Товарищ председатель, село наше Бодон, оно маленькое, и своего мнения у нас не имеется. У кого сила, за того и стоим.

Это было бурное и волнующее время. Испытать такое раз в жизни интересно и поучительно, но мне было суждено пройти через это дважды.

Временное правительство разработало программу постепенной ликвидации старого государственного уложения. Более всего меня взволновала декларация о предоставлении абсолютного полноправия евреям. Еврейство Сибири почти не страдало от антисемитизма и не знало погромов, кроме волнений в Томске в 1905 году, и тем не менее глубоко переживало преследования евреев в европейской части России и их униженное положение. И вот одним росчерком пера евреев приравняли ко всем прочим людям и сделали их полноправными гражданами России, перечеркнув века унижений и насилий над шестью миллионами душ. После шести месяцев напряженной общественной работы, я почувствовал, что не могу больше сидеть в провинции, вдали от центра, что должен быть поближе к очагу всех этих замечательных событий. Толчком послужила декларация о полноправии евреев. И во мне родилось желание непременно внести какой-нибудь собственный вклад в устройство новой России. Война с немцами была в полном разгаре. Я обратился к еврейской молодежи, которая не была мобилизована, с призывом вступать в ряды воинов добровольцами и сам поехал в Петербург, чтобы присоединиться к действующей армии.

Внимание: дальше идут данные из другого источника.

def State.acc (s : State) (id : Nat) : Option Access := s.accs.find? fun a => a.id == id
def State.dropAcc (s : State) (id : Nat) : State := { s with accs := s.accs.filter fun a => a.id != id }

/-- A store that may merge: UO or streaming, not of the host port, whose writes are performed block by block (R291), and
not to a device, where it would be two accesses (R210, R216; log entries 12 and 68). -/
def Access.mergeable (a : Access) : Bool :=
  a.kind == .store && a.page == 2 && !a.party.isInbound && (match homeOf a.pa with
    | .slots _ | .io => false
    | _ => true)

/-- A later store b of one party to the 64-byte block of store a, on the way to one queue, may merge into it (R210): b is
younger than a and than all that a has taken in. -/
def Access.mergesWith (a b : Access) : Bool :=
  a.mergeable && b.mergeable && a.party == b.party && a.pa / 64 == b.pa / 64 && a.cls == b.cls && a.win == b.win &&
  (a.id :: a.merged).all fun i => decide (i < b.id)

/-- Store a with the bytes of the later store b, which stay where both write (R210). -/
def Access.merge (a b : Access) : Access :=
  let lo := min a.pa b.pa
  let hi := max (a.pa + a.size) (b.pa + b.size)
  let put (x : Access) (v : BitVec 512) : BitVec 512 := v <<< (8 * (x.pa - lo))
  { a with
    pa := lo, size := hi - lo, mask := put a a.mask ||| put b b.mask
    data := (put a a.data &&& ~~~put b b.mask) ||| (put b b.data &&& put b b.mask)
    merged := a.merged ++ b.id :: b.merged }

/-- The later store y may leave in one access with x: what holds it is x at most, in the order of a unit's accesses to one
address, which the merged access keeps; a release waits for x too (R127, R210, R214). -/
def State.mayJoin (s : State) (x y : Access) : Bool :=
  s.allPerformed y.after && (if y.releases then s else s.dropAcc x.id).mayLeave y

/-- The stores of a list that may leave together with access a join it, the eldest first (R210). -/
def State.mergeIn (s : State) (a : Access) : List Nat → State
  | [] => s
  | i :: l =>
    match s.acc a.id, s.acc i with
    | some x, some y =>
      (if x.mergesWith y && s.mayJoin x y then (s.dropAcc i).updAcc a.id fun z => z.merge y else s).mergeIn a l
    | _, _ => s

/-- The move Leave: a fence goes, and a fetch fence discards the instruction cache; an access enters its queue. -/
def State.leave (s : State) (a : Access) : State :=
  match a.kind, a.party with
  | .fence .fetch, .task t => (s.dropAcc a.id).updCore t fun c => { c with icache := [] }
  | .fence _, _ => s.dropAcc a.id
  | _, _ =>
    { s.updAcc a.id fun b => { b with st := .queued, seq := s.seqNext, born := s.cycle } with seqNext := s.seqNext + 1 }

/-- Two accesses ride in one queue: the same source, home and class (R204). -/
def Access.sameQueue (a b : Access) : Bool :=
  a.party == b.party && homeOf a.pa == homeOf b.pa && a.cls == b.cls

/-- The access stands at the head of its queue and has passed every wheel (R206, R207). -/
def State.mayArrive (s : State) (a : Access) : Bool :=
  a.st == .queued && a.needs.isEmpty &&
  !s.accs.any fun b => b.st == .queued && b.sameQueue a && decide (b.seq < a.seq)

/-! ### Requests at a wheel (R241) -/

/-- A request that the resource may serve next: queued, first of its network queue, this resource next on its way. -/
def State.atWheel (s : State) (k : Nat × Nat) (a : Access) : Bool :=
  a.st == .queued && a.needs.head? == some k &&
  !s.accs.any fun b => b.st == .queued && b.sameQueue a && decide (b.seq < a.seq)

/-- Its group in the current slot of a wheel (R241). -/
def State.groupNow (s : State) (k : Nat × Nat) (a : Access) : Option Nat :=
  slotGroup (s.wheel k) s.slotNow a.vd a.cls

/-- How far a VD's turn is from the resource's last in group 4: the round goes by VD number, with H behind (R241). -/
def State.turnOf (s : State) (k : Nat × Nat) (vd : Nat) : Nat :=
  let last := match s.wheelLast.find? fun x => x.1 == k with
    | some x => x.2
    | none => Config.vds
  (vd + 2 * (Config.vds + 1) - last - 1) % (Config.vds + 1)

/-- Between two requests of a VD, that of the first region may go: the region has had no more of the revolution's slots for
its share than the other, and a region with share 0 gives way to one with a share (R241; log entry 59). -/
def State.sharesOk (s : State) (k : Nat × Nat) (a b : Option Nat) : Bool :=
  match a, b with
  | some r, some q =>
    let share (n : Nat) : Nat := match s.region n with
      | some x => x.share
      | none => 0
    r == q || share q == 0 || (share r != 0 && decide (s.slotsGot k r * share q ≤ s.slotsGot k q * share r))
  | _, _ => true

/-- In the current slot no waiting request goes before one of a VD, a region and a group: none of an earlier group waits,
the turn of the VD has come in group 4, and so has that of the region within the VD. -/
def State.firstAt (s : State) (k : Nat × Nat) (vd : Nat) (region : Option Nat) (n : Nat) : Bool :=
  s.accs.all fun b => !s.atWheel k b || (match s.groupNow k b with
    | none => true
    | some m => decide (n < m) || (n == m && (n != 3 || decide (s.turnOf k vd ≤ s.turnOf k b.vd)) &&
        (vd != b.vd || s.sharesOk k region b.region)))

/-- The resource serves the request in this slot: it has served none in it, and no request goes before. -/
def State.mayServe (s : State) (k : Nat × Nat) (a : Access) : Bool :=
  s.atWheel k a && !s.wheelUsed.contains (k, s.cycle / 4) && (s.groupNow k a).any fun n => s.firstAt k a.vd a.region n

/-- The move Arrive. -/
def State.arrive (s : State) (a : Access) : State :=
  { s.updAcc a.id fun b => { b with st := .arrived, seq := s.seqNext } with seqNext := s.seqNext + 1 }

В Петербург я приехал в середине октября 1917 года (по старому стилю) и убедился, что жизнь в столице и развитие событий резко отличаются от того, что я себе представлял по газетам и рассказам. Меня встретил не дух радости и победы, а состояние подавленности во всех сферах - политической, стратегической и экономической, и в этом крылась серьезнейшая опасность.

Большевики оправились после июльского поражения, когда Ленин потерпел неудачу в своей попытке захватить власть. Ему пришлось бежать от ареста, и он все еще прятался в Финляндии, Однако Троцкий и другие большевистские вожди, арестованные после июльских событий, теперь разгуливали на свободе и действовали весьма энергично. Троцкий направлял Совет рабочих и солдатских депутатов, влияние которого усиливалось со дня на день и под давлением которого Керенскому пришлось перейти на оборонительные позиции.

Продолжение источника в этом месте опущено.